Task item
Retype, exactly as they appear below, the lines between the line holding "32 v.a).sshiftRight v.b).toNat)" and the line holding "i || !v.a.testBit j)", both ends included.

++++ Dataset records

-- ==== Sys2Proof/Claims/Rules.lean ====
section
/-! DEFINITION. The values that the rules of 04 give (R94–R102), written from their words over bit vectors and integers
and apart from the model's own computations, as the claims compare the two; and what a trap leaves of a thread (R33,
R223). -/

namespace Sys2Proof.Machine

/-! ### Reading and writing integers -/

/-- A `w`-bit operand as an integer: unsigned where U is 1, else two's complement. -/
def asInt (u : Bool) (w n : Nat) : Int := if u then ((BitVec.ofNat w n).toNat : Int) else (BitVec.ofNat w n).toInt

/-- The least and the greatest value of an N-bit type. -/
def leastOf (u : Bool) (w : Nat) : Int := if u then 0 else -(2 ^ (w - 1))
def greatestOf (u : Bool) (w : Nat) : Int := if u then 2 ^ w - 1 else 2 ^ (w - 1) - 1

/-- v as an N-bit word: modulo 2^N, or the nearest value of the type where SAT is 1. -/
def asWord (u sat : Bool) (w : Nat) (v : Int) : Nat :=
  (BitVec.ofInt w (if sat then (if v < leastOf u w then leastOf u w else if greatestOf u w < v then greatestOf u w else v)
    else v)).toNat

/-- A word whose bit i is `f i`. -/
def wordOf (f : Nat → Bool) : Nat := Nat.ofBits fun i : Fin 32 => f i

/-- How many of the 32 bit positions have a property. -/
def countBits (f : Nat → Bool) : Nat := (List.range 32).countP f

/-! ### R94 -/

/-- IADD, ISUB, IMUL, IMULH, IMAD, IMIN, IMAX, IABS, INEG. -/
def arithRule : Instr → Option LaneRow
  | .iadd h u sat => some (.value 0x003 h fmWVV fun _ _ v => asWord u sat 32 (asInt u 32 v.a + asInt u 32 v.b))
  | .isub h u sat => some (.value 0x004 h fmWVV fun _ _ v => asWord u sat 32 (asInt u 32 v.a - asInt u 32 v.b))
  | .imul h u sat wide => some
      (.value 0x006 h ⟨if wide then .x2 else .w, .v, .v, false, true, [], true⟩ fun _ _ v =>
        asWord u sat (if wide then 64 else 32) (asInt u 32 v.a * asInt u 32 v.b))
  | .imulh h u => some
      (.value 0x007 h fmWVV fun _ _ v => (BitVec.ofInt 32 ((asInt u 32 v.a * asInt u 32 v.b).fdiv (2 ^ 32))).toNat)
  | .imad h u sat wide => some
      (.value 0x008 h ⟨if wide then .x2 else .w, .v, .v, true, true, [], true⟩ fun _ _ v =>
        asWord u sat (if wide then 64 else 32)
          (asInt u 32 v.a * asInt u 32 v.b + asInt u (if wide then 64 else 32) v.d))
  | .imin h u => some
      (.value 0x009 h fmWVV fun _ _ v => (BitVec.ofInt 32 (min (asInt u 32 v.a) (asInt u 32 v.b))).toNat)
  | .imax h u => some
      (.value 0x00A h fmWVV fun _ _ v => (BitVec.ofInt 32 (max (asInt u 32 v.a) (asInt u 32 v.b))).toNat)
  | .iabs h sat => some (.value 0x00B h fmWV fun _ _ v => asWord false sat 32 |asInt false 32 v.a|)
  | .ineg h sat => some (.value 0x00C h fmWV fun _ _ v => asWord false sat 32 (-asInt false 32 v.a))
  | _ => none

/-! ### R95 -/

/-- IADC: the sum to D, then the carry to p[CP]. -/
def carryRule : Instr → Option LaneRow
  | .iadc h cp sub =>
    let fm : Form := ⟨.w, .v, .v, false, true, [cp.toNat], true⟩
    some {
      opc := 0x005, h := h, fm := fm, prot := anyone, ok := fun _ _ _ => true
      eff := fun s _ k v u =>
        let sum := v.a + (if sub then 0xFFFF_FFFF - v.b else v.b) + (if (s.thr k).pred cp.toNat then 1 else 0)
        .ok ((u.writeD k h fm v.dst (sum % 2 ^ 32)).modThr k fun t => t.setPred cp.toNat (decide (2 ^ 32 ≤ sum))) }
  | _ => none

/-! ### R96 -/

/-- MOV, MOVI, SEL, the logic instructions and the shifts. -/
def logicRule : Instr → Option LaneRow
  | .mov h w64 => some (.value 0x000 h (if w64 then ⟨.x2, .x2, .none, false, true, [], true⟩ else fmWV) fun _ _ v => v.a)
  | .movi h w64 => h.imm.map fun x =>
      .value 0x001 h ⟨if w64 then .x2 else .w, .none, if w64 then .x2 else .v, false, true, [], true⟩ fun _ _ _ =>
        if w64 then (x.signExtend 64).toNat else x.toNat
  | .sel h sp sn => some
      (.value 0x002 h ⟨.w, .v, .v, false, true, [sp.toNat], true⟩ fun s k v =>
        if ((s.thr k).pred sp.toNat ^^ sn) then v.a else v.b)
  | .andw h => some (.value 0x00D h fmWVV fun _ _ v => wordOf fun i => v.a.testBit i && v.b.testBit i)
  | .orw h => some (.value 0x00E h fmWVV fun _ _ v => wordOf fun i => v.a.testBit i || v.b.testBit i)
  | .xorw h => some (.value 0x00F h fmWVV fun _ _ v => wordOf fun i => v.a.testBit i ^^ v.b.testBit i)
  | .andn h => some (.value 0x010 h fmWVV fun _ _ v => wordOf fun i => v.a.testBit i && !v.b.testBit i)
  | .notw h => some (.value 0x011 h fmWV fun _ _ v => wordOf fun i => !v.a.testBit i)
  | .shl h => some (.value 0x012 h fmWVV fun _ _ v => (BitVec.ofNat 32 v.a <<< v.b).toNat)
  | .shr h => some (.value 0x013 h fmWVV fun _ _ v => (BitVec.ofNat 32 v.a >>> v.b).toNat)
  | .sar h => some (.value 0x014 h fmWVV fun _ _ v => ((BitVec.ofNat 32 v.a).sshiftRight v.b).toNat)
  | .rotl h => some (.value 0x015 h fmWVV fun _ _ v => ((BitVec.ofNat 32 v.a).rotateLeft (v.b % 32)).toNat)
  | _ => none

/-! ### R97 -/

/-- BFX and BFI: pos = b[7:0], len = b[15:8], e = min(pos + len, 32). -/
def fieldRule : Instr → Option LaneRow
  | .bfx h sx => some
      (.value 0x016 h fmWVV fun _ _ v =>
        let pos := v.b % 256
        let e := min (pos + v.b / 256 % 256) 32
        if 32 ≤ pos ∨ v.b / 256 % 256 = 0 then 0
        else wordOf fun i => if pos + i < e then v.a.testBit (pos + i) else sx && v.a.testBit (e - 1))
  | .bfi h => some
      (.value 0x017 h fmWdVV fun _ _ v =>
        let pos := v.b % 256
        let e := min (pos + v.b / 256 % 256) 32
        if 32 ≤ pos ∨ v.b / 256 % 256 = 0 then v.d
        else wordOf fun i => if pos ≤ i ∧ i < e then v.a.testBit (i - pos) else v.d.testBit i)
  | _ => none

/-! ### R98 -/

/-- POPC, CLZ, CTZ, BREV. -/
def countRule : Instr → Option LaneRow
  | .popc h => some (.value 0x018 h fmWV fun _ _ v => countBits v.a.testBit)
  | .clz h => some (.value 0x019 h fmWV fun _ _ v => countBits fun i => (List.range 32).all fun j => j < i || !v.a.testBit j)
  | .ctz h => some (.value 0x01A h fmWV fun _ _ v => countBits fun i => (List.range 32).all fun j => i < j || !v.a.testBit j)
  | .brev h => some (.value 0x01B h fmWV fun _ _ v => wordOf fun i => v.a.testBit (31 - i))
  | _ => none

/-! ### R99 -/

/-- Whether COND holds of two integers (R93). -/
def meetsCond (cond : BitVec 3) (a b : Int) : Bool :=
  [a == b, a != b, decide (a < b), decide (a ≤ b), decide (b < a), decide (b ≤ a)].getD cond.toNat false

/-- ICMP, CMP64 and PLOP; the two reserved conditions decode to no instruction. -/
def compareRule : Instr → Option LaneRow
  | .icmp h cond u => if 5 < cond.toNat then none else some
      (.value 0x01C h fmWVV fun _ _ v => if meetsCond cond (asInt u 32 v.a) (asInt u 32 v.b) then 1 else 0)
  | .cmp64 h cond u => if 5 < cond.toNat then none else some
      (.value 0x020 h ⟨.w, .x2, .x2, false, true, [], true⟩ fun _ _ v =>
        if meetsCond cond (asInt u 64 v.a) (asInt u 64 v.b) then 1 else 0)
  | .plop h lut => some
      (.value 0x01D h ⟨.p, .p, .p, false, true, [], true⟩ fun _ _ v => if lut.getLsbD (2 * (v.a % 2) + v.b % 2) then 1 else 0)
  | _ => none

/-! ### R100 -/

/-- LEA and ADD64. -/
def addressRule : Instr → Option LaneRow
  | .lea h sc u => some
      (.value 0x01E h ⟨.x2, .x2, .v, false, true, [], true⟩ fun _ _ v =>
        (BitVec.ofNat 64 v.a + ((if u then (BitVec.ofNat 32 v.b).zeroExtend 64 else (BitVec.ofNat 32 v.b).signExtend 64)
          <<< sc.toNat)).toNat)
  | .add64 h neg => some
      (.value 0x01F h ⟨.x2, .x2, .x2, false, true, [], true⟩ fun _ _ v =>
        (if neg then BitVec.ofNat 64 v.a - BitVec.ofNat 64 v.b else BitVec.ofNat 64 v.a + BitVec.ofNat 64 v.b).toNat)
  | _ => none

/-! ### R101 -/

/-- The width of an integer type code of R93; the odd codes are unsigned. -/
def typeBits (ty : BitVec 3) : Nat := [32, 32, 16, 16, 8, 8].getD ty.toNat 0
def typeUnsigned (ty : BitVec 3) : Bool := ty.getLsbD 0

/-- CVTI; the reserved type codes decode to no instruction. -/
def convertRule : Instr → Option LaneRow
  | .cvti h sty dty sat => if 5 < sty.toNat ∨ 5 < dty.toNat then none else some
      (.value 0x021 h fmWV fun _ _ v =>
        let du := typeUnsigned dty
        let r := asWord du sat (typeBits dty) (asInt (typeUnsigned sty) (typeBits sty) v.a)
        (BitVec.ofInt 32 (asInt du (typeBits dty) r)).toNat)
  | _ => none

/-! ### R102 -/

/-- Byte i of the eight bytes of b:a. -/
def sourceByte (a b i : Nat) : BitVec 8 := BitVec.ofNat 8 ((a + 2 ^ 32 * b) / 2 ^ (8 * i))

/-- The result byte of a control byte: SRC in [2:0], FILL in [4:3]. -/
def chosenByte (a b c : Nat) : BitVec 8 :=
  let x := sourceByte a b (c % 8)
  [x, 0, if x.msb then BitVec.allOnes 8 else 0, ~~~x].getD (c / 8 % 4) 0

/-- BSEL. -/
def selectRule : Instr → Option LaneRow
  | .bsel h => some
      (.value 0x022 h fmWdVV fun _ _ v =>
        leNat ((List.range 4).map fun k => chosenByte v.a v.b (v.d / 2 ^ (8 * k) % 256)))
  | _ => none

/-! ### Capsule steps (R68, R185) -/

/-- A lane at user privilege stands at its capsule's expected step, the instruction a step that R185 permits, and nothing stops
it before its entry. -/
def LaneRow.atStep (r : LaneRow) (s : State) (k : Nat) : Bool :=
  (s.threads.find k).isSome && (decodeTrap s r.opc r.h r.fm r.prot k).isNone && !s.busy k r.h r.fm && !(s.thr k).handler
    && (s.thr k).capsule.any (Machine.atStep (s.thr k) · r.h) && stepOk r.opc r.h r.fm

/-- A step's commit sent to its record, from a thread as `w` has it, with the registers and predicates that it would write; none
where the record's address does not translate. -/
def State.stepSent (u w : State) (k : Nat) (c : Capsule) (writes : List (BitVec 10 × Word)) : Option State :=
  (u.translateFor k c.capr .atomic).toOption.map fun x => w.sendCommit k c x.pa writes none none

/-- A lane's step: where its guard passes, its flags in fps and its destinations in its commit and not in the thread; where it
fails, a commit with no destination (R68). -/
def LaneRow.sends (r : LaneRow) (s u : State) (k : Nat) (v : Vals) : Option State :=
  (s.thr k).capsule.bind fun c =>
    if !(s.thr k).guard r.h then u.stepSent u k c []
    else match r.eff s (s.laneValues r.h r.fm) k v u with
      | .ok w => u.stepSent (u.modThr k fun t => { t with fps := (w.thr k).fps }) k c
          (stepWrites w k v.dst r.fm.d.words (if r.opc = 0x005 then r.fm.preds else []))
      | _ => none

/-- The lane's turn: it does not move, which Sluice's acknowledgement will do (R185). -/
def LaneRow.stepOut (r : LaneRow) (s u : State) (k : Nat) (v : Vals) : Lane := (r.sends s u k v).elim (.ok u) .left

/-- The lanes of the bundle in the order of their turns: those whose guard fails come last. -/
def LaneRow.turns (r : LaneRow) (s : State) : List (Nat × Vals) :=
  s.laneValues r.h r.fm ++ (s.cur.threads.filter fun k => !(s.thr k).guard r.h).map (·, ⟨0, 0, 0, 0⟩)

/-! ### Invariants -/

/-- Every pending request has a number below the next one: the numbers follow the order of issue. -/
def State.reqsBelow (s : State) : Prop := ∀ r ∈ s.reqs, r.1 < s.nextReq

/-! ### A trap of an instruction outside chains -/

/-- The thread after a trap (R33, R223), its instruction in no chain: the trap state, privilege H, the handler's address;
registers, predicates, fpc and fps as they were; what an unfinished instruction has read is forgotten, and a single step that
was to end in the trap STEP ends in this one. -/
def trappedThread (s : State) (k cause info : Nat) (h : Hdr) : Thread :=
  let t := s.thr k
  { t with
    trap := { t.trap with
      xpc := BitVec.ofNat 64 t.pc
      xcause := BitVec.ofNat 32 cause
      xinfo := BitVec.ofNat 64 info
      xstat := BitVec.ofNat 32 ((match h.len with | .compact => 1 | .medium => 2 | .full => 3) * 2 ^ 8) }
    handler := true
    pc := ((s.slotOfThread k).tvec + 64 * cause) % 2 ^ 48
    state := .ready
    readyAt := s.time
    chain := false
    latch := []
    memo := []
    counted := false
    stepTrap := t.stepTrap && !t.stepDue
    stepDue := false }

/-- Every passing lane of the bundle traps so; a lane whose guard fails goes past the instruction; nothing else in the
machine differs. -/
def AllTrap (s : State) (h : Hdr) (fm : Form) (cause : Nat) (info : Nat → Vals → Nat) (t : State) : Prop :=
  OnlyThreadsOf s t
    ∧ (∀ k ∈ s.passing h, ∀ v, s.operands k h fm = .ok v → t.threads.find k = some (trappedThread s k cause (info k v) h))
    ∧ (∀ k ∈ s.cur.threads, (s.thr k).guard h = false → t.threads.find k = (s.goesOn k h).threads.find k)
    ∧ (∀ k, k ∉ s.cur.threads → t.threads.find k = s.threads.find k)

end Sys2Proof.Machine
end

++++++++

Answer below
  | .sar h => some (.value 0x014 h fmWVV fun _ _ v => ((BitVec.ofNat 32 v.a).sshiftRight v.b).toNat)
  | .rotl h => some (.value 0x015 h fmWVV fun _ _ v => ((BitVec.ofNat 32 v.a).rotateLeft (v.b % 32)).toNat)
  | _ => none

/-! ### R97 -/

/-- BFX and BFI: pos = b[7:0], len = b[15:8], e = min(pos + len, 32). -/
def fieldRule : Instr → Option LaneRow
  | .bfx h sx => some
      (.value 0x016 h fmWVV fun _ _ v =>
        let pos := v.b % 256
        let e := min (pos + v.b / 256 % 256) 32
        if 32 ≤ pos ∨ v.b / 256 % 256 = 0 then 0
        else wordOf fun i => if pos + i < e then v.a.testBit (pos + i) else sx && v.a.testBit (e - 1))
  | .bfi h => some
      (.value 0x017 h fmWdVV fun _ _ v =>
        let pos := v.b % 256
        let e := min (pos + v.b / 256 % 256) 32
        if 32 ≤ pos ∨ v.b / 256 % 256 = 0 then v.d
        else wordOf fun i => if pos ≤ i ∧ i < e then v.a.testBit (i - pos) else v.d.testBit i)
  | _ => none

/-! ### R98 -/

/-- POPC, CLZ, CTZ, BREV. -/
def countRule : Instr → Option LaneRow
  | .popc h => some (.value 0x018 h fmWV fun _ _ v => countBits v.a.testBit)
  | .clz h => some (.value 0x019 h fmWV fun _ _ v => countBits fun i => (List.range 32).all fun j => j < i || !v.a.testBit j)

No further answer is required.